Distribution of radiographic grading was: KL 0=12 (27%), KL 1=11 (25%), KL 2=14 (32%), KL 3=5 (11%) and KL 4=2 (5%). Intra-reader reliability for the different features ranged from 0.18 (cysts) to 0.85 (cartilage). Inter-reader reliability ranged between 0.15 (cysts) and 0.85 (BMLs). Low kappas were due to low frequencies of some features as overall percent agreement was good to excellent (83.8% and 83.1%). There was a strong association between MRI-detected lesions and radiographic severity (P=0.002). Non-significant trends were observed between MRI features and clinical outcomes.
MRI-based semiquantitative assessment of the hip shows adequate reliability. Presence of more severe MRI-detected intraarticular pathology shows a strong association with radiographic OA. The results suggest possible associations between MRI-detected pathology and clinical symptoms.
开发一种基于半定量磁共振成像(MRI)的髋关节骨关节炎(OA)评分系统(HOAMS),并检验其可靠性和有效性。
纳入 52 例慢性髋痛患者。对所有患者均行 1.5T 磁共振成像(MRI)检查。根据 Kellgren-Lawrence(KL)系统对骨盆 X 线片进行评分。采用髋关节骨关节炎结局评分(HOOS)评估临床结局。采用一种新的全关节 MRI 评分方法分析 MRI,该方法纳入了 13 个关节特征。对 15 例随机病例进行可靠性分析。采用加权 Kappa 统计和总体一致性来衡量观察者内和观察者间的可靠性。采用 Cochran-Armitage 趋势检验计算 MRI 特征与放射学 OA 严重程度之间的相关性。采用有序逻辑回归评估 MRI 特征与疼痛和功能受限严重程度之间的相关性。

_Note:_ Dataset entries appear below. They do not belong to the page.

-- ==== Sys2Proof/Tests/Slice0.lean ====
section
/-!
SUPPORT. Tests of this row: ill-formed commands are refused, and for every statement of the certificates a small state
and operands that meet its hypotheses, clause by clause, with effects worked out by hand from the rules of spec/.
-/
namespace Sys2Proof.Tests

open Sys2Proof Sys2Proof.Machine

set_option Elab.async false

/-! ## Helpers -/

/-- The next state, or the state after reset where there is none. -/
def nxt (o : Host.Outcome State Fault Refusal) : State :=
  match o with
  | .next t => t
  | _ => State.reset

/-- A next state was answered. -/
def ok (o : Host.Outcome State Fault Refusal) : Bool :=
  match o with
  | .next _ => true
  | _ => false

/-- The command runs and its next state passes. -/
def runs (c : Instr) (s : State) (p : State → Bool) : Bool := ok (exec c s) && p (nxt (exec c s))

/-- The state after a command. -/
def after (c : Instr) (s : State) : State := nxt (exec c s)

/-- An item of context 0, homed on course 0, that may use the network and the whole of a region. -/
def desc0 : ItemDesc :=
  { entry := 0, pinned := false, net := true, reexec := false, lsDep := false, prio := 3, affinity := 0, seq := 7,
    doneValid := false, doneEngine := 0, doneFlag := 0, arg := 0, in0Base := 0x8000000000000000, in1Base := 0,
    outBase := 0x8000000000000000, in0Len := 0x10000, in1Len := 0, outLen := 0x10000, ctx := 0, rslot := 0xFF,
    eval := false }

def slot0 : HodSlot := { desc := desc0, status := .running 0, stamp := 0, listed := 0, limit := 50000, saved := none }

def part0 : PartCfg :=
  { hostPort := 0, offloadWin := 1, courseMask := 0xF, ctxFirst := 0, ctxCount := 8, slotFirst := 0, slotCount := 8 }

def region0 : Region :=
  { id := 0, kind := 0, target := 0, owner := 0, narrow := true, buddy := false, cast := false, base := 0,
    size := 0x1000000, first := [] }

def dom0 : Dom := { Dom.reset with level := 0, mhz := 1000 }

/-- The module READY with partition 0 of courses 0 to 3 and host port 0, a pier region, and every domain at Q0. -/
def up : State :=
  { State.reset with
    gen := { Gen.reset with capPiers := 0xFFFFFFFF, capPorts := 0x3FF, capCourses := 0xFFFFFFFFFFFFFFFF, capLic := 0x3F }
    pwr := { Pwr.reset with inputOn := true, seq := .on, en := true }
    bu := { Bu.reset with stage := 9, st := .ready }
    doms := (List.range 100).map fun d => (d, dom0)
    cfg := { Cfg.reset with
      applied := true, parts := [(0, part0)], courseEn := 0xF
      engMask := [(0, 0xFFFFFFFF), (1, 0xFFFFFFFF), (2, 0xFFFFFFFF), (3, 0xFFFFFFFF)]
      regions := [region0]
      slice := { Slice.reset with nodeId := 5, sliceId := 9 } }
    hosts := [(0, { HostPort.reset with perst := false, linkUp := true, bme := true })] }

/-- Engine 0 runs the item of hod slot (0, 0) with these general registers. -/
def run0 (g : Tab W64) : State :=
  { up with
    engines := [(0, { Engine.reset with act := .run, g := g, item := some (0, 0), slot := 0 })]
    courses := [(0, { Course.reset with enabled := true, licensed := true, passed := true, hod := [(0, slot0)] })] }

/-- The same with an instruction word at the program counter. -/
def word (opc : BitVec 8) (f : Fields) (g : Tab W64) : State :=
  { run0 g with cs := Mem.write [] 0 (leBytes 8 (wordOf opc f).toNat) }

/-- What engine 0 of `run0` runs. -/
def r0 : Run := { e := 0, c := 0, k := 0, d := desc0, part := 0 }

def f0 : Fields := { d := 0, a := 0, b := 0, c := 0, imm := 0 }

/-- Register d, a, b = 1, 2, 3. -/
def fdab : Fields := { f0 with d := 1, a := 2, b := 3 }

/-- `bs` put in the local store of engine 0 at `off`. -/
def inLs (s : State) (off : Nat) (bs : List Byte) : State := { s with ls := Mem.write s.ls (lsKey 0 off) bs }

/-- Vector register `r` of engine 0 with every lane `v`. -/
def withV (s : State) (r : Nat) (v : W32) : State := s.modEng 0 fun x => x.setV r (List.replicate 32 v)

/-- An outstanding copy of nothing. -/
def op0 : CopyOp :=
  { flag := 0, flagEngine := 0, segs := [], plinth := none, srcSnap := [], dstSnap := [], outs := [], live := true,
    reset := false, homeCourse := 0, slot := 0, opc := 0x20, pc := 0, ord := 0 }

/-! ## Well-formedness: one ill-formed command for each check -/

theorem test_wf : (Instr.nop 2047 f0).wf = true ∧ (Instr.nop 2048 f0).wf = false ∧
    (Instr.pierUncorrectableRead .scrub 32 0).wf = false ∧ (Instr.pierUncorrectableRead (.engineCopy 2048 0 0) 0 0).wf = false ∧
    (Instr.courseStoreUncorrectableRead (.net 2048 0 0 0)).wf = false ∧
    (Instr.courseStoreUncorrectableRead (.copy 0 0 0 64 0)).wf = false ∧ (Instr.reduceSlotDone 64 0).wf = false ∧
    (Instr.reduceSlotDone 0 32).wf = false ∧ (Instr.layerMark 0 12).wf = false ∧
    (Instr.patrolScrub 0 0 (.corrected 12)).wf = false ∧ (Instr.scrubWake 16).wf = false ∧
    (Instr.idleDescent 100).wf = false ∧ (Instr.deepGrant 4).wf = false ∧ (Instr.ctxEnable 2 0 0).wf = false ∧
    (Instr.ctxEnable 0 1024 0).wf = false ∧ (Instr.item 8).wf = false ∧ (Instr.slotOpen 128).wf = false ∧
    (Instr.keyReset 0 16 0).wf = false ∧ (Instr.oflWindowFire 0 8).wf = false ∧ (Instr.creditSend 10).wf = false ∧
    (Instr.lightLoss 3).wf = false ∧ (Instr.take 0 true 4).wf = false ∧ (Instr.take 0 false 12).wf = false := by
  decide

放射学分级分布为:KL 0=12 例(27%)、KL 1=11 例(25%)、KL 2=14 例(32%)、KL 3=5 例(11%)和 KL 4=2 例(5%)。不同特征的内观察者可靠性范围为 0.18(囊肿)至 0.85(软骨)。外观察者可靠性范围为 0.15(囊肿)至 0.85(BMLs)。低 Kappa 值归因于某些特征的低频率,总体一致性较好(83.8% 和 83.1%)。MRI 检测到的病变与放射学严重程度之间存在很强的相关性(P=0.002)。MRI 特征与临床结局之间观察到非显著趋势。
髋关节基于 MRI 的半定量评估具有足够的可靠性。更严重的 MRI 检测到的关节内病变与放射学 OA 有很强的关联。结果提示 MRI 检测到的病变与临床症状之间可能存在关联。